The Helping Mechanism

The most elegant design aspect: threads help each other. If Thread A links a node but gets preempted before updating tail, Thread B will notice and do it:

This "helping" is what makes the algorithm lock-free — progress is guaranteed even if any thread is suspended at any point.


ConcurrentLinkedDeque — Double-Ended

ConcurrentLinkedDeque extends the concept to a doubly-linked lock-free structure with operations at both ends:

public class ConcurrentLinkedDeque<E> extends AbstractCollection<E>
        implements Deque<E> {
    
    volatile Node<E> head;
    volatile Node<E> tail;
    
    static final class Node<E> {
        volatile Node<E> prev;  // Added for deque functionality
        volatile E item;
        volatile Node<E> next;
    }
}

The doubly-linked lock-free deque is significantly more complex than the singly-linked queue because it must maintain both next and prev pointers atomically. It uses a sophisticated multi-step CAS protocol.

Operations

Method Description Complexity
offerFirst(e) Add at head O(1)
offerLast(e) Add at tail O(1)
pollFirst() Remove from head O(1)
pollLast() Remove from tail O(1)
peekFirst() Look at head O(1)
peekLast() Look at tail O(1)
push(e) / pop() Stack operations (head) O(1)
size() Count elements O(n)

Why size() is O(n)

Both ConcurrentLinkedQueue and ConcurrentLinkedDeque have O(n) size():

public int size() {
    restartFromHead: for (;;) {
        int count = 0;
        for (Node<E> p = first(); p != null; ) {
            if (p.item != null)
                if (++count == Integer.MAX_VALUE)
                    break;  // Overflow protection
            if (p == (p = p.next))
                continue restartFromHead;
        }
        return count;
    }
}

Why? There's no atomic counter. Adding one would require CAS on every insert and remove, creating a contention bottleneck — the exact thing lock-free structures are designed to avoid.

Rule: If you need to check size() frequently, ConcurrentLinkedQueue is the wrong choice. Use an AtomicInteger counter alongside it, or use a BlockingQueue.

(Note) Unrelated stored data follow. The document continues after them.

-- ==== Sys2Proof/Machine/Flags.lean ====
section
/-! DEFINITION. The status bits: each is computed from the state and never stored (10_state.md R52, R53). -/

namespace Sys2Proof.Machine

/-- One status bit: its mask where the condition holds. -/
def flagBit (mask : Byte) (cond : Bool) : Byte := if cond then mask else 0x00

/-- The channel's poll bits: bit 0 transmitter enabled, bit 1 FIFO non-empty (R284). -/
def chanPoll (c : Channel) : Byte :=
  flagBit 0x01 c.txEn ||| flagBit 0x02 (decide (0 < c.fifo.length))

/-- The channel status register: TxEMT and TxRDY, FFULL, RxRDY (R114, R262). -/
def statusByte (c : Channel) : Byte :=
  flagBit 0x0C c.txEn ||| flagBit 0x02 (decide (Config.ffullThreshold < c.fifo.length))
    ||| flagBit 0x01 (decide (0 < c.fifo.length))

/-- The input-port change condition, `(ip_changes & acr & 0x0F) != 0` (R302). -/
def ipChangeFlag (d : Duart) : Bool := decide (d.ipChanges &&& d.acr &&& 0x0F ≠ 0)

/-- The interrupt status composed of its conditions, bit 3 given (R300). -/
def isrOf (d : Duart) (counterReady : Bool) : Byte :=
  chanPoll d.chanA ||| (chanPoll d.chanB <<< 4) ||| flagBit 0x08 counterReady ||| flagBit 0x80 (ipChangeFlag d)

/-- The IPCR byte: changes in bits 7..4, current input in bits 3..0 (R113). -/
def ipcrByte (d : Duart) : Byte := lowNibble d.ipChanges ++ lowNibble d.ipValue

/-- The output pins, `~opr` (R41, R249). -/
def outputPins (d : Duart) : Byte := ~~~d.opr

/-- The levels of the pins wired to a role (R249, parameter `SPI_PINS`). -/
def pinLevels (p : Params) (role : PinRole) (d : Duart) : List Bool :=
  (p.spiPins.filter (fun e => decide (e.1 = role))).map (fun e => (outputPins d).getLsbD e.2.val)

end Sys2Proof.Machine
end

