/-- The board reset (R380, R384). With the default reset sequence: what the controller's reset does, then the four
words of ROM bytes 0..7 are what the CPU core reads, and the overlay is off; nothing else changes. A sequence that
starts by writing RAM or the ROM window is refused (R83). That the sequence is the 68000's is the model's default
(notes/assumptions/5.md): BOARD_RESET. -/
def Obligations.BoardResetResetsAndReadsTheRomVectors : Prop :=
  ∀ s : State,
    (∀ t : State, s.params.cpuResetSeq = [.read16 0, .read16 2, .read16 4, .read16 6] → 8 ≤ s.params.romSize →
      exec .icReset s = .next t →
      exec .boardReset s = .next (((t.withOverlay false).withResetReads
        [.word (memRead s.rom 0 ++ memRead s.rom 1), .word (memRead s.rom 2 ++ memRead s.rom 3),
         .word (memRead s.rom 4 ++ memRead s.rom 5), .word (memRead s.rom 6 ++ memRead s.rom 7)]).withReply
        .nothing)) ∧
    (∀ (addr : CpuAddr) (v : Byte) (rest : List BusCall), s.params.cpuResetSeq = .write8 addr v :: rest →
      (regionOf s.params (addr.setWidth 24) = .low ∨ regionOf s.params (addr.setWidth 24) = .romWin) →
      exec .boardReset s = .refused .writeDuringOverlay)

/-! ## The counter/timer -/

/-- The interval is `5 * d * ctr / 9216` ms for both divisors and every reload value but 0 (R314). -/
def Obligations.TimerIntervalFormula : Prop :=
  ∀ (d : Nat) (ctr : Half), (d = 1 ∨ d = 16) → ctr ≠ 0 →
    timerInterval .exact d ctr = 5 * (d : Rat) * (ctr.toNat : Rat) / 9216 ∧
    5 / 9216 ≤ timerInterval .exact d ctr ∧ timerInterval .exact d ctr ≤ 109225 / 192

/-- The timer check (R315), in its four cases: a stopped timer answers false (R319); at or past the next boundary it
answers true, the window advances, and the acknowledge flag is cleared only under `TIMER_ACK_ON_ADVANCE`; inside the
period it answers whether the period is unacknowledged; before the first deadline it answers false. Only the advance
changes the timer. -/
def Obligations.TimerCheckFollowsItsWindow : Prop :=
  ∀ (p : Bool) (t : Timer) (now : Time),
    (t.started = false → timerCheck p now t = (false, t)) ∧
    (t.started = true →
      (t.next ≤ now → timerCheck p now t =
        (true, { t with cur := t.next, next := now + t.interval, ack := if p then false else t.ack })) ∧
      (t.cur ≤ now → now < t.next → timerCheck p now t = (!t.ack, t)) ∧
      (now < t.cur → now < t.next → timerCheck p now t = (false, t)))

/-- With `TIMER_ACK_ON_ADVANCE` true, counter-ready stays true at every evaluation from the first one at or after the
deadline, as long as nothing acknowledges it (R315): if a check at `now` answers true, then a check of what it leaves,
at any later time, answers true. -/
def Obligations.CounterReadyIsLevelLikeUntilAcknowledged : Prop :=
  ∀ (t : Timer) (now later : Time), t.Inv → (timerCheck true now t).1 = true → now ≤ later →
    (timerCheck true later (timerCheck true now t).2).1 = true

/-- An acknowledged period is silent until its next boundary, and the first evaluation at or after the boundary is
true, whatever the acknowledge flag and the parameter (R315, R316). -/
def Obligations.AcknowledgeSilencesUntilTheNextBoundary : Prop :=
  ∀ (p : Bool) (t : Timer) (now : Time), t.started = true →
    (now < t.next → timerCheck p now (timerStop t) = (false, timerStop t)) ∧
    (t.next ≤ now → (timerCheck p now (timerStop t)).1 = true ∧
      (timerCheck p now (timerStop t)).2.cur = t.next ∧
      (timerCheck p now (timerStop t)).2.next = now + t.interval)

/-- Nothing but its start, its stop, an evaluation of the ISR and a reset moves the timer (R319): every other row, a
write of ACR or CTR among them (R317), leaves it as it is. -/
def Obligations.OnlyItsOwnTransactionsMoveTheTimer : Prop :=
  ∀ (s t : State) (i : Instr), exec i s = .next t → mayMoveTimer i = false → t.duart.timer = s.duart.timer

/-! ## Rules of the whole machine -/

/-- With the overlay off and a reset sequence that reads inside the RAM range of a ROM large enough for it, every
transaction of every row completes (R340, R170). -/
def Obligations.EveryTransactionCompletes : Prop :=
  ∀ (s : State) (i : Instr), s.overlay = false →
    (∀ c ∈ s.params.cpuResetSeq, readsBelow (min s.params.romSize 0x100000) c) → ∃ t, exec i s = .next t

/-- No step changes a ROM byte or a parameter (R32, R74), takes back an event of the transmit trace (R282, R380), or
draws a clock reading earlier than the latest one (R311). -/
def Obligations.RomTraceAndClockNeverGoBack : Prop :=
  ∀ s t : State, step s = .next t →
    t.rom = s.rom ∧ t.params = s.params ∧ (∃ new, t.txTrace = s.txTrace ++ new) ∧ s.env.clock ≤ t.env.clock


/-- The two channels share no state (R260): an access of one channel, or a byte injected into it, leaves the other
channel as it is. -/
def Obligations.ChannelsShareNoState : Prop :=
  ∀ (s t : State) (c c' : ChanId) (i : Instr), c ≠ c' → actsOnChannel c i → exec i s = .next t →
    t.chan c' = s.chan c'

/-- A byte leaves a FIFO only through a receive holding read, command 0x2 or a reset (R285): no other row shortens it,
and what it holds stays its front. The rows excluded are the channel's own holding read and command write, the wake
row of its command register, the bus calls that can reach these, and the resets. -/
def Obligations.BytesLeaveAFifoOnlyByItsOwnReads : Prop :=
  ∀ (s t : State) (c : ChanId) (i : Instr), exec i s = .next t →
    i ≠ holdingReadOf c → (∀ v, i ≠ commandOf c v) → (∀ lo, i ≠ .duartWWake c lo) →
    (∀ a, i ≠ .busRead8 a) → (∀ a v, i ≠ .busWrite8 a v) → (∀ a, i ≠ .busRead16 a) → (∀ a v, i ≠ .busWrite16 a v) →
    i ≠ .icReset → i ≠ .boardReset →
    ∃ new, (t.chan c).fifo = (s.chan c).fifo ++ new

ConcurrentLinkedQueue vs BlockingQueue

Feature ConcurrentLinkedQueue BlockingQueue
Blocking ❌ Never blocks ✅ put()/take() block
Lock-free ✅ CAS-only ❌ Uses ReentrantLock
Bounded ❌ Unbounded ✅ (some implementations)
size() O(n) approximate O(1) exact
Use case Non-blocking producers/consumers Blocking producer/consumer
Back-pressure None Natural (full queue blocks)
Best when poll() in a spin loop or event loop Threads should sleep when idle

Common Pitfalls

Pitfall 1: Spinning on poll() Instead of Blocking

// ❌ TERRIBLE: Burns CPU when queue is empty!
while (true) {
    String item = concurrentQueue.poll();
    if (item != null) {
        process(item);
    }
    // When queue is empty, this loops at 100% CPU doing nothing!
}

// ✅ If you need blocking behavior, use BlockingQueue.take()
String item = blockingQueue.take();  // Thread sleeps when empty

// ✅ Or add a small sleep/yield
while (true) {
    String item = concurrentQueue.poll();
    if (item != null) {
        process(item);
    } else {
        Thread.onSpinWait(); // Java 9+ hint to CPU
    }
}

Pitfall 2: Relying on size()

// ❌ size() is O(n) AND may be inaccurate under concurrency
if (queue.size() == 0) {
    // Another thread might add an element between size() and your next line!
}

// ✅ Use isEmpty() — still a snapshot, but cheaper
if (queue.isEmpty()) { ... }

Pitfall 3: Unbounded Growth

// ❌ ConcurrentLinkedQueue is unbounded — can grow until OOM
ConcurrentLinkedQueue<Task> queue = new ConcurrentLinkedQueue<>();
// If producers outpace consumers, memory grows without limit
// No back-pressure mechanism!

// ✅ Use a bounded BlockingQueue for back-pressure
BlockingQueue<Task> queue = new ArrayBlockingQueue<>(10_000);

Summary

The one-liner: ConcurrentLinkedQueue/Deque are lock-free, CAS-based collections providing O(1) non-blocking insert/remove with a helping mechanism — choose them when blocking is unacceptable and you can handle unbounded growth, otherwise use BlockingQueue.